Oracle Fusion Data Intelligence Idea Lab

Welcome to the Oracle Analytics Community: Please complete your User Profile and upload your Profile Picture

More sophisticated Text data types in Data Flows

Needs Votes
31
Views
4
Comments

We use data flows a lot, and have seen an improvement in them over the years.

There's an annoying issue to do with how text data types are handled, that can cause very slow performance on the data flow if you save the data flow Database Connection (red data set) rather than csv (green data set). This is because of text lengths.

So;

  1. Converting to Text using the UI (right click > Convert to Text) will convert using VARCHAR(4000) - regardless of the actual length in the column
  2. Using CONCAT or || to add columns or transform columns will often create a CLOB object

We have seen that runtime of a data flow can go from 2-3 hours to 2-3 minutes just by using CAST statements to convert the relevant columns.

The issue is that there's nothing within the UI of the data flow to tell you that this is the case (it tells you text only, not Varchar(xx) etc; all that can be done is to run the data flow (create a "Red" data set) and look at the detail in SQL developer.

Can something be done on this?
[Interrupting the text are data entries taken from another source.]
-- ==== Sys2Proof/Laws/State.lean ====
section
/-!
SUPPORT. What each update of the state leaves alone, field by field, and what it makes of the field it writes.
-/
namespace Sys2Proof.Machine

/-! ### setOb -/

@[simp] theorem State.setOb_fe (s : State) (i j : Nat) (v : Int) : (s.setOb i j v).fe = s.fe := rfl
@[simp] theorem State.setOb_flash (s : State) (i j : Nat) (v : Int) : (s.setOb i j v).flash = s.flash := rfl
@[simp] theorem State.setOb_dev (s : State) (i j : Nat) (v : Int) : (s.setOb i j v).dev = s.dev := rfl
@[simp] theorem State.setOb_latched (s : State) (i j : Nat) (v : Int) : (s.setOb i j v).latched = s.latched := rfl
@[simp] theorem State.setOb_start (s : State) (i j : Nat) (v : Int) : (s.setOb i j v).start = s.start := rfl
@[simp] theorem State.setOb_sec (s : State) (i j : Nat) (v : Int) : (s.setOb i j v).sec = s.sec := rfl
@[simp] theorem State.setOb_bar2 (s : State) (i j : Nat) (v : Int) : (s.setOb i j v).bar2 = s.bar2 := rfl
@[simp] theorem State.setOb_time (s : State) (i j : Nat) (v : Int) : (s.setOb i j v).time = s.time := rfl
@[simp] theorem State.setOb_regs (s : State) (i j : Nat) (v : Int) : (s.setOb i j v).regs = s.regs := rfl
@[simp] theorem State.setOb_blks (s : State) (i j : Nat) (v : Int) : (s.setOb i j v).blks = s.blks := rfl
@[simp] theorem State.setOb_power (s : State) (i j : Nat) (v : Int) : (s.setOb i j v).power = s.power := rfl
@[simp] theorem State.setOb_panel (s : State) (i j : Nat) (v : Int) : (s.setOb i j v).panel = s.panel := rfl
@[simp] theorem State.setOb_map (s : State) (i j : Nat) (v : Int) : (s.setOb i j v).map = s.map := rfl
@[simp] theorem State.setOb_cells (s : State) (i j : Nat) (v : Int) : (s.setOb i j v).cells = s.cells := rfl
@[simp] theorem State.setOb_phys (s : State) (i j : Nat) (v : Int) : (s.setOb i j v).phys = s.phys := rfl
@[simp] theorem State.setOb_mem (s : State) (i j : Nat) (v : Int) : (s.setOb i j v).mem = s.mem := rfl
@[simp] theorem State.setOb_hostMem (s : State) (i j : Nat) (v : Int) : (s.setOb i j v).hostMem = s.hostMem := rfl
@[simp] theorem State.setOb_pats (s : State) (i j : Nat) (v : Int) : (s.setOb i j v).pats = s.pats := rfl
@[simp] theorem State.setOb_run (s : State) (i j : Nat) (v : Int) : (s.setOb i j v).run = s.run := rfl
@[simp] theorem State.setOb_row (s : State) (i j : Nat) (v : Int) : (s.setOb i j v).row = s.row := rfl
@[simp] theorem State.setOb_hbm (s : State) (i j : Nat) (v : Int) : (s.setOb i j v).hbm = s.hbm := rfl
@[simp] theorem State.setOb_links (s : State) (i j : Nat) (v : Int) : (s.setOb i j v).links = s.links := rfl
@[simp] theorem State.setOb_engines (s : State) (i j : Nat) (v : Int) : (s.setOb i j v).engines = s.engines := rfl
@[simp] theorem State.setOb_sess (s : State) (i j : Nat) (v : Int) : (s.setOb i j v).sess = s.sess := rfl
@[simp] theorem State.setOb_pool (s : State) (i j : Nat) (v : Int) : (s.setOb i j v).pool = s.pool := rfl
@[simp] theorem State.setOb_queues (s : State) (i j : Nat) (v : Int) : (s.setOb i j v).queues = s.queues := rfl
@[simp] theorem State.setOb_host (s : State) (i j : Nat) (v : Int) : (s.setOb i j v).host = s.host := rfl
@[simp] theorem State.setOb_naela (s : State) (i j : Nat) (v : Int) : (s.setOb i j v).naela = s.naela := rfl
@[simp] theorem State.setOb_out (s : State) (i j : Nat) (v : Int) : (s.setOb i j v).out = s.out := rfl
@[simp] theorem State.setOb_free (s : State) (i j : Nat) (v : Int) : (s.setOb i j v).free = s.free := rfl
@[simp] theorem State.setOb_clock (s : State) (i j : Nat) (v : Int) : (s.setOb i j v).clock = s.clock := rfl
@[simp] theorem State.setOb_pending (s : State) (i j : Nat) (v : Int) : (s.setOb i j v).pending = s.pending := rfl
I could think of the following solutions;

  1. Surface detailed data types on the save screen; Column1 is Text AND a CLOB
  2. Some sort of automatic conversion of text length that can be run and convert them automatically (something like Column A is a CLOB/VARCHAR(4000) but the maximum character length is 20 so we'll convert to VARCHAR(25) to be on the safe side so we don't crop too much.
4
4 votes

Needs Votes · Last Updated

Comments

  • Chris Allies
    Chris Allies Rank 3 - Community Apprentice

    In case it helps someone else; we have a data set that helps us to identify this issue on a temporary basis by creating a data set using the below SQL. This is helpful but still needs a data set to be created first which can waste time - a proper solution is still needed on the front end.

    select c.TABLE_NAME, c.COLUMN_NAME, c.DATA_TYPE, c.DATA_LENGTH, c.DATA_PRECISION, c.DATA_SCALE, c.NULLABLE
    from all_tab_columns c
    inner join
    all_objects o
    on c.TABLE_NAME = o.OBJECT_NAME
    where c.OWNER = 'OAX_USER'
    and o.object_type='TABLE'
    order by 1

  • GabriellePrichard-Oracle
    edited Jun 17, 2025 2:05PM

    Thanks for the detailed feedback @Chris Allies— I’ll review this with our team internally. Improving type handling could be a great enhancement. Out of curiosity, which database are you using with your data flow? If you know the column can be safely trimmed, your approach of using 'cast' is definitely the right workaround. Since we can’t always predict future data size, it's tricky for us to determine an ideal column length.

  • Giorgio Ticinelli
    Giorgio Ticinelli Rank 3 - Community Apprentice

    Hi Gabrielle, Chris is using the FDI instance, so the database is the ADW built-in database. What Chris says it's been verified by me and the only way for him to avoid this problem is using CAST, because there is no option to choose the data type. Data flows are very popular because they are extremely simple to use, but adding the possibility to choose a data type could be useful (without complicating too much). In the worst case scenario, we had to support Chris checking the database tables in the back end, identifying the CLOB column that was causing issues. Thanks, Giorgio

  • Chris Allies
    Chris Allies Rank 3 - Community Apprentice
    edited Jun 18, 2025 12:48PM

    Thanks Gabrielle - I think honestly the easiest thing to implement would be to just highlight the VARCHAR(xxx) value in the Save Data part of the data flow, option 2 I was just spitballing.

    I'd also question the design choice of Right Click > Convert to Text in a data flow defaulting to Cast(column as varchar(4000)) as that's also likely to have a performance implication. Varchar(100) would probably be enough in most use cases? This would reduce runtime and thus make for a better UX.